Open Quuxplusone opened 9 years ago

Quuxplusone commented 9 years ago
Bugzilla Link PR23280
Status NEW
Importance P normal
Reported by Daniel Micay (danielmicay@gmail.com)
Reported on 2015-04-18 12:44:57 -0700
Last modified on 2015-08-25 21:10:49 -0700
Version trunk
Hardware All All
CC ahmed@bougacha.org, chh@google.com, danielmicay@gmail.com, eugeni.stepanov@gmail.com, george.burgess.iv@gmail.com, jsweval@arxan.com, llvm-bugs@lists.llvm.org, rafael@espindo.la, rnk@google.com
Fixed by commit(s)
Attachments
Blocks PR21420
Blocked by
See also PR23301

This will output 2 with gcc -O2 but (size_t)-1 with Clang:

include

include

static inline attribute((always_inline)) size_t object_size(char *p) { return __builtin_object_size(p, 0); }

int main(int argc, char **argv) { char buf[2]; printf("%zu\n", object_size(buf)); return 0; }

This means that _FORTIFY_SOURCE buffer size checks do not currently work with Clang because it lowers the __builtin_object_size calls to (size_t)-1 before the wrappers are inlined into the call sites. This will also break other compelling use cases for this feature. It makes a lot of sense to lower it to a known value pre-inlining to get more work done in the early function passes, but replacing it with -1 before then isn't good.

Quuxplusone commented 9 years ago

The usage of __builtin_object_size in the Linux kernel's copy_from_user/copy_to_user functions is another security feature that's broken by this.

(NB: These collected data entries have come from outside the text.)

/-! ### A tenant changed: `modTenant` -/

@[simp] theorem modTenant_cur (s : State) (t : Nat) (f : Tenant → Tenant) :
    (modTenant s t f).cur = s.cur := rfl
@[simp] theorem modTenant_agenda (s : State) (t : Nat) (f : Tenant → Tenant) :
    (modTenant s t f).agenda = s.agenda := rfl
@[simp] theorem modTenant_tick (s : State) (t : Nat) (f : Tenant → Tenant) :
    (modTenant s t f).tick = s.tick := rfl
@[simp] theorem modTenant_serial (s : State) (t : Nat) (f : Tenant → Tenant) :
    (modTenant s t f).serial = s.serial := rfl
@[simp] theorem modTenant_time (s : State) (t : Nat) (f : Tenant → Tenant) :
    (modTenant s t f).time = s.time := rfl
@[simp] theorem modTenant_cycles (s : State) (t : Nat) (f : Tenant → Tenant) :
    (modTenant s t f).cycles = s.cycles := rfl
@[simp] theorem modTenant_harts (s : State) (t : Nat) (f : Tenant → Tenant) :
    (modTenant s t f).harts = s.harts := rfl
@[simp] theorem modTenant_cores (s : State) (t : Nat) (f : Tenant → Tenant) :
    (modTenant s t f).cores = s.cores := rfl
@[simp] theorem modTenant_clusters (s : State) (t : Nat) (f : Tenant → Tenant) :
    (modTenant s t f).clusters = s.clusters := rfl
@[simp] theorem modTenant_dies (s : State) (t : Nat) (f : Tenant → Tenant) :
    (modTenant s t f).dies = s.dies := rfl
@[simp] theorem modTenant_views (s : State) (t : Nat) (f : Tenant → Tenant) :
    (modTenant s t f).views = s.views := rfl
@[simp] theorem modTenant_outer (s : State) (t : Nat) (f : Tenant → Tenant) :
    (modTenant s t f).outer = s.outer := rfl
@[simp] theorem modTenant_lineKeys (s : State) (t : Nat) (f : Tenant → Tenant) :
    (modTenant s t f).lineKeys = s.lineKeys := rfl
@[simp] theorem modTenant_badLines (s : State) (t : Nat) (f : Tenant → Tenant) :
    (modTenant s t f).badLines = s.badLines := rfl
@[simp] theorem modTenant_stamps (s : State) (t : Nat) (f : Tenant → Tenant) :
    (modTenant s t f).stamps = s.stamps := rfl
@[simp] theorem modTenant_flights (s : State) (t : Nat) (f : Tenant → Tenant) :
    (modTenant s t f).flights = s.flights := rfl
@[simp] theorem modTenant_mca (s : State) (t : Nat) (f : Tenant → Tenant) :
    (modTenant s t f).mca = s.mca := rfl
@[simp] theorem modTenant_ops (s : State) (t : Nat) (f : Tenant → Tenant) :
    (modTenant s t f).ops = s.ops := rfl
@[simp] theorem modTenant_counters (s : State) (t : Nat) (f : Tenant → Tenant) :
    (modTenant s t f).counters = s.counters := rfl
@[simp] theorem modTenant_counterOwner (s : State) (t : Nat) (f : Tenant → Tenant) :
    (modTenant s t f).counterOwner = s.counterOwner := rfl
@[simp] theorem modTenant_counterStamp (s : State) (t : Nat) (f : Tenant → Tenant) :
    (modTenant s t f).counterStamp = s.counterStamp := rfl
@[simp] theorem modTenant_barriers (s : State) (t : Nat) (f : Tenant → Tenant) :
    (modTenant s t f).barriers = s.barriers := rfl
@[simp] theorem modTenant_ranges (s : State) (t : Nat) (f : Tenant → Tenant) :
    (modTenant s t f).ranges = s.ranges := rfl
@[simp] theorem modTenant_freed (s : State) (t : Nat) (f : Tenant → Tenant) :
    (modTenant s t f).freed = s.freed := rfl
@[simp] theorem modTenant_withdrawn (s : State) (t : Nat) (f : Tenant → Tenant) :
    (modTenant s t f).withdrawn = s.withdrawn := rfl
@[simp] theorem modTenant_rights (s : State) (t : Nat) (f : Tenant → Tenant) :
    (modTenant s t f).rights = s.rights := rfl
@[simp] theorem modTenant_owners (s : State) (t : Nat) (f : Tenant → Tenant) :
    (modTenant s t f).owners = s.owners := rfl
@[simp] theorem modTenant_handleTenants (s : State) (t : Nat) (f : Tenant → Tenant) :
    (modTenant s t f).handleTenants = s.handleTenants := rfl
@[simp] theorem modTenant_shootdowns (s : State) (t : Nat) (f : Tenant → Tenant) :
    (modTenant s t f).shootdowns = s.shootdowns := rfl
@[simp] theorem modTenant_ptroot (s : State) (t : Nat) (f : Tenant → Tenant) :
    (modTenant s t f).ptroot = s.ptroot := rfl
@[simp] theorem modTenant_tensors (s : State) (t : Nat) (f : Tenant → Tenant) :
    (modTenant s t f).tensors = s.tensors := rfl
@[simp] theorem modTenant_keptVersion (s : State) (t : Nat) (f : Tenant → Tenant) :
    (modTenant s t f).keptVersion = s.keptVersion := rfl
@[simp] theorem modTenant_tidWithdrawn (s : State) (t : Nat) (f : Tenant → Tenant) :
    (modTenant s t f).tidWithdrawn = s.tidWithdrawn := rfl
@[simp] theorem modTenant_tensorQ (s : State) (t : Nat) (f : Tenant → Tenant) :
    (modTenant s t f).tensorQ = s.tensorQ := rfl
@[simp] theorem modTenant_launches (s : State) (t : Nat) (f : Tenant → Tenant) :
    (modTenant s t f).launches = s.launches := rfl
@[simp] theorem modTenant_saves (s : State) (t : Nat) (f : Tenant → Tenant) :
    (modTenant s t f).saves = s.saves := rfl
@[simp] theorem modTenant_keys (s : State) (t : Nat) (f : Tenant → Tenant) :
    (modTenant s t f).keys = s.keys := rfl
@[simp] theorem modTenant_nextKey (s : State) (t : Nat) (f : Tenant → Tenant) :
    (modTenant s t f).nextKey = s.nextKey := rfl
@[simp] theorem modTenant_spdm (s : State) (t : Nat) (f : Tenant → Tenant) :
    (modTenant s t f).spdm = s.spdm := rfl
@[simp] theorem modTenant_spdmLog (s : State) (t : Nat) (f : Tenant → Tenant) :
    (modTenant s t f).spdmLog = s.spdmLog := rfl
@[simp] theorem modTenant_spdmSigned (s : State) (t : Nat) (f : Tenant → Tenant) :
    (modTenant s t f).spdmSigned = s.spdmSigned := rfl
@[simp] theorem modTenant_layoutEpoch (s : State) (t : Nat) (f : Tenant → Tenant) :
    (modTenant s t f).layoutEpoch = s.layoutEpoch := rfl
@[simp] theorem modTenant_firmware (s : State) (t : Nat) (f : Tenant → Tenant) :
    (modTenant s t f).firmware = s.firmware := rfl
@[simp] theorem modTenant_windows (s : State) (t : Nat) (f : Tenant → Tenant) :
    (modTenant s t f).windows = s.windows := rfl
@[simp] theorem modTenant_groupTenants (s : State) (t : Nat) (f : Tenant → Tenant) :
    (modTenant s t f).groupTenants = s.groupTenants := rfl
@[simp] theorem modTenant_isolation (s : State) (t : Nat) (f : Tenant → Tenant) :
    (modTenant s t f).isolation = s.isolation := rfl
@[simp] theorem modTenant_dev (s : State) (t : Nat) (f : Tenant → Tenant) :
    (modTenant s t f).dev = s.dev := rfl
@[simp] theorem modTenant_grouped (s : State) (t : Nat) (f : Tenant → Tenant) :
    (modTenant s t f).grouped = s.grouped := rfl
@[simp] theorem modTenant_ports (s : State) (t : Nat) (f : Tenant → Tenant) :
    (modTenant s t f).ports = s.ports := rfl
@[simp] theorem modTenant_linkReqs (s : State) (t : Nat) (f : Tenant → Tenant) :
    (modTenant s t f).linkReqs = s.linkReqs := rfl
@[simp] theorem modTenant_channels (s : State) (t : Nat) (f : Tenant → Tenant) :
    (modTenant s t f).channels = s.channels := rfl
@[simp] theorem modTenant_charges (s : State) (t : Nat) (f : Tenant → Tenant) :
    (modTenant s t f).charges = s.charges := rfl
@[simp] theorem modTenant_debts (s : State) (t : Nat) (f : Tenant → Tenant) :
    (modTenant s t f).debts = s.debts := rfl
@[simp] theorem modTenant_budgetAt (s : State) (t : Nat) (f : Tenant → Tenant) :
    (modTenant s t f).budgetAt = s.budgetAt := rfl
@[simp] theorem modTenant_sensors (s : State) (t : Nat) (f : Tenant → Tenant) :
    (modTenant s t f).sensors = s.sensors := rfl
@[simp] theorem modTenant_errors (s : State) (t : Nat) (f : Tenant → Tenant) :
    (modTenant s t f).errors = s.errors := rfl
@[simp] theorem modTenant_power (s : State) (t : Nat) (f : Tenant → Tenant) :
    (modTenant s t f).power = s.power := rfl
@[simp] theorem modTenant_invalidations (s : State) (t : Nat) (f : Tenant → Tenant) :
    (modTenant s t f).invalidations = s.invalidations := rfl
@[simp] theorem modTenant_migrations (s : State) (t : Nat) (f : Tenant → Tenant) :
    (modTenant s t f).migrations = s.migrations := rfl
@[simp] theorem modTenant_sentOut (s : State) (t : Nat) (f : Tenant → Tenant) :
    (modTenant s t f).sentOut = s.sentOut := rfl

/-! ### An event posted: `post` -/

@[simp] theorem post_cur (s : State) (e : Event) :
    (post s e).cur = s.cur := rfl
@[simp] theorem post_tick (s : State) (e : Event) :
    (post s e).tick = s.tick := rfl
@[simp] theorem post_serial (s : State) (e : Event) :
    (post s e).serial = s.serial := rfl
@[simp] theorem post_time (s : State) (e : Event) :
    (post s e).time = s.time := rfl
@[simp] theorem post_cycles (s : State) (e : Event) :
    (post s e).cycles = s.cycles := rfl
@[simp] theorem post_harts (s : State) (e : Event) :
    (post s e).harts = s.harts := rfl
@[simp] theorem post_cores (s : State) (e : Event) :
    (post s e).cores = s.cores := rfl
@[simp] theorem post_clusters (s : State) (e : Event) :
    (post s e).clusters = s.clusters := rfl
@[simp] theorem post_dies (s : State) (e : Event) :
    (post s e).dies = s.dies := rfl
@[simp] theorem post_views (s : State) (e : Event) :
    (post s e).views = s.views := rfl
@[simp] theorem post_outer (s : State) (e : Event) :
    (post s e).outer = s.outer := rfl
@[simp] theorem post_lineKeys (s : State) (e : Event) :
    (post s e).lineKeys = s.lineKeys := rfl
@[simp] theorem post_badLines (s : State) (e : Event) :
    (post s e).badLines = s.badLines := rfl
@[simp] theorem post_stamps (s : State) (e : Event) :
    (post s e).stamps = s.stamps := rfl
@[simp] theorem post_flights (s : State) (e : Event) :
    (post s e).flights = s.flights := rfl
@[simp] theorem post_mca (s : State) (e : Event) :
    (post s e).mca = s.mca := rfl
@[simp] theorem post_ops (s : State) (e : Event) :
    (post s e).ops = s.ops := rfl
@[simp] theorem post_counters (s : State) (e : Event) :
    (post s e).counters = s.counters := rfl
@[simp] theorem post_counterOwner (s : State) (e : Event) :
    (post s e).counterOwner = s.counterOwner := rfl
@[simp] theorem post_counterStamp (s : State) (e : Event) :
    (post s e).counterStamp = s.counterStamp := rfl
@[simp] theorem post_barriers (s : State) (e : Event) :
    (post s e).barriers = s.barriers := rfl
@[simp] theorem post_ranges (s : State) (e : Event) :
    (post s e).ranges = s.ranges := rfl
@[simp] theorem post_freed (s : State) (e : Event) :
    (post s e).freed = s.freed := rfl
@[simp] theorem post_withdrawn (s : State) (e : Event) :
    (post s e).withdrawn = s.withdrawn := rfl
@[simp] theorem post_rights (s : State) (e : Event) :
    (post s e).rights = s.rights := rfl
@[simp] theorem post_owners (s : State) (e : Event) :
    (post s e).owners = s.owners := rfl
@[simp] theorem post_handleTenants (s : State) (e : Event) :
    (post s e).handleTenants = s.handleTenants := rfl
@[simp] theorem post_shootdowns (s : State) (e : Event) :
    (post s e).shootdowns = s.shootdowns := rfl
@[simp] theorem post_ptroot (s : State) (e : Event) :
    (post s e).ptroot = s.ptroot := rfl
@[simp] theorem post_tensors (s : State) (e : Event) :
    (post s e).tensors = s.tensors := rfl
@[simp] theorem post_keptVersion (s : State) (e : Event) :
    (post s e).keptVersion = s.keptVersion := rfl
@[simp] theorem post_tidWithdrawn (s : State) (e : Event) :
    (post s e).tidWithdrawn = s.tidWithdrawn := rfl
@[simp] theorem post_tensorQ (s : State) (e : Event) :
    (post s e).tensorQ = s.tensorQ := rfl
@[simp] theorem post_launches (s : State) (e : Event) :
    (post s e).launches = s.launches := rfl
@[simp] theorem post_saves (s : State) (e : Event) :
    (post s e).saves = s.saves := rfl
@[simp] theorem post_tenants (s : State) (e : Event) :
    (post s e).tenants = s.tenants := rfl
@[simp] theorem post_keys (s : State) (e : Event) :
    (post s e).keys = s.keys := rfl
@[simp] theorem post_nextKey (s : State) (e : Event) :
    (post s e).nextKey = s.nextKey := rfl
@[simp] theorem post_spdm (s : State) (e : Event) :
    (post s e).spdm = s.spdm := rfl
@[simp] theorem post_spdmLog (s : State) (e : Event) :
    (post s e).spdmLog = s.spdmLog := rfl
@[simp] theorem post_spdmSigned (s : State) (e : Event) :
    (post s e).spdmSigned = s.spdmSigned := rfl
@[simp] theorem post_layoutEpoch (s : State) (e : Event) :
    (post s e).layoutEpoch = s.layoutEpoch := rfl
@[simp] theorem post_firmware (s : State) (e : Event) :
    (post s e).firmware = s.firmware := rfl
@[simp] theorem post_windows (s : State) (e : Event) :
    (post s e).windows = s.windows := rfl
@[simp] theorem post_groupTenants (s : State) (e : Event) :
    (post s e).groupTenants = s.groupTenants := rfl
@[simp] theorem post_isolation (s : State) (e : Event) :
    (post s e).isolation = s.isolation := rfl
@[simp] theorem post_dev (s : State) (e : Event) :
    (post s e).dev = s.dev := rfl
@[simp] theorem post_grouped (s : State) (e : Event) :
    (post s e).grouped = s.grouped := rfl
@[simp] theorem post_ports (s : State) (e : Event) :
    (post s e).ports = s.ports := rfl
@[simp] theorem post_linkReqs (s : State) (e : Event) :
    (post s e).linkReqs = s.linkReqs := rfl
@[simp] theorem post_channels (s : State) (e : Event) :
    (post s e).channels = s.channels := rfl
@[simp] theorem post_charges (s : State) (e : Event) :
    (post s e).charges = s.charges := rfl
@[simp] theorem post_debts (s : State) (e : Event) :
    (post s e).debts = s.debts := rfl
@[simp] theorem post_budgetAt (s : State) (e : Event) :
    (post s e).budgetAt = s.budgetAt := rfl
@[simp] theorem post_sensors (s : State) (e : Event) :
    (post s e).sensors = s.sensors := rfl
@[simp] theorem post_errors (s : State) (e : Event) :
    (post s e).errors = s.errors := rfl
@[simp] theorem post_power (s : State) (e : Event) :
    (post s e).power = s.power := rfl
@[simp] theorem post_invalidations (s : State) (e : Event) :
    (post s e).invalidations = s.invalidations := rfl
@[simp] theorem post_migrations (s : State) (e : Event) :
    (post s e).migrations = s.migrations := rfl
@[simp] theorem post_sentOut (s : State) (e : Event) :
    (post s e).sentOut = s.sentOut := rfl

Quuxplusone commented 9 years ago
In your example, __builtin_object_size is lowered to -1 early because buf isn't
used, and gets optimized out, in which case __builtin_object_size becomes
meaningless.

In which case the problem is really that __builtin_object_size is lowered too
*late*, not too early:  if it was lowered before buf was optimized out, you'd
get the expected '2'.  Earlier lowering to non-unknown is fine, so we can
indeed improve this.

However, consider:

#include <stdio.h>
#include <stdlib.h>

static inline __attribute__((always_inline)) size_t object_size(char *p) {
  return __builtin_object_size(p, 0);
}

void foo(char *p);

int main(int argc, char **argv) {
  char buf[2];
  foo(buf);
  printf("%zu\n", object_size(buf));
  return 0;
}

This correctly lowers object_size into '2'.  Inlining shouldn't interfere, and
happens way before __builtin_object_size is lowered.

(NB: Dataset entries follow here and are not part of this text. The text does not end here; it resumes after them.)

theorem Fields.thermalThrottle (steps : Nat) : Fields.Statement (.thermalThrottle steps) := Fields.event rfl

theorem Fields.powerCapSet (watts : Nat) : Fields.Statement (.powerCapSet watts) := Fields.event rfl

theorem Fields.clusterIdleEntry (clus : Nat) : Fields.Statement (.clusterIdleEntry clus) := Fields.event rfl

theorem Fields.clusterWake (clus : Nat) : Fields.Statement (.clusterWake clus) := Fields.event rfl

theorem Fields.rightsRequestArrival (die : Nat) : Fields.Statement (.rightsRequestArrival die) := Fields.event rfl

theorem Fields.tensorTableOperation : Fields.Statement .tensorTableOperation := Fields.event rfl

theorem Fields.serviceTimerExpiry (h : Nat) : Fields.Statement (.serviceTimerExpiry h) := Fields.event rfl

theorem Fields.linkTraining (dev : BitVec 6) (grouped : Bool) : Fields.Statement (.linkTraining dev grouped) := Fields.event rfl

end Sys2Proof.Laws
end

In fact, the lowering to -1/unknown only ever happens either on optimized out
objects (the example), or way later after all the mid-level optimizations
(including inlining).

Am I missing something?
Quuxplusone commented 9 years ago

I looked into why we don't lower earlier in this case: when InstCombine tries to erase an alloca, the isAllocSiteRemovable logic is smarter than the RAUW-undef logic: when there's a (objectsize (GEP/bitcast (alloca))), we should look through the alloca users to properly lower the objectsize calls. We currently just do something like alloca->RAUW(undef).

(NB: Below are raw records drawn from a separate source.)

-- ==== Sys2Proof/Laws/Sched.lean ====
section
/-!
SUPPORT. What the bar of R76 asks, once: nothing of a slice that has not ended, and R76's plain words of the slice that ended last.
-/

namespace Sys2Proof.Machine

/-- A slice that has not ended bars nothing. -/
theorem causeWaits_of_open (s : State) (clus fuel key : Nat) (v : SliceState) (h : v.ended = none) :
    causeWaits s clus fuel key v = false := by
  cases fuel <;> simp [causeWaits, h]

theorem not_barred_of_open (s : State) (core tenant : Nat) (h : (sliceOf s core tenant).ended = none) :
    barred s core tenant = false :=
  causeWaits_of_open _ _ _ _ _ h

/-- Of the slice that ended last on its cluster, a node's work waits exactly while harts of it have still to start there (R76). -/
theorem causeWaits_last_node (s : State) (clus fuel key l n t : Nat) (v : SliceState)
    (last : ∀ core tenant, endedAfter (sliceKey s core tenant) (sliceAt s clus (sliceKey s core tenant)) key v = false)
    (ended : v.ended = some t) (cause : v.cause = some (.node l n)) :
    causeWaits s clus (fuel + 1) key v =
      (getCluster s clus).workQ.any fun w => w.launch = l && w.node = n && w.starts.any (·.2 ≠ 0) := by
  simp [causeWaits, last, ended, cause]

/-- Of the slice that ended last on its cluster, saved harts wait exactly while a record of theirs is there (R76). -/
theorem causeWaits_last_saved (s : State) (clus fuel key t : Nat) (ids : List Nat) (v : SliceState)
    (last : ∀ core tenant, endedAfter (sliceKey s core tenant) (sliceAt s clus (sliceKey s core tenant)) key v = false)
    (ended : v.ended = some t) (cause : v.cause = some (.saved ids)) :
    causeWaits s clus (fuel + 1) key v = s.saves.any fun r => ids.contains r.serial := by
  simp [causeWaits, last, ended, cause]

end Sys2Proof.Machine
end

Quuxplusone commented 9 years ago
I pointed at the wrong culprit but there is a real problem here. The buffer
overflow protection in the Linux kernel, glibc and bionic doesn't work with any
case I've tried.

It even lowers it to -1 here:

  #include <unistd.h>
  #include <stdlib.h>
  #include <fcntl.h>

  int main(int argc, char **argv) {
    char buf[2];
    int x = atoi("20");
    int fd = open("/dev/zero", O_RDONLY);
    read(fd, buf, x);
    return 0;
  }

I just get crashes with Clang where GCC hits the error reporting path.
Quuxplusone commented 9 years ago

Ah, so there's actually a separate frontend issue which I confused with the optimization issues I saw relative to GCC. The inline function definitions in glibc are just being ignored because Clang doesn't like the 'extern' in their definitions.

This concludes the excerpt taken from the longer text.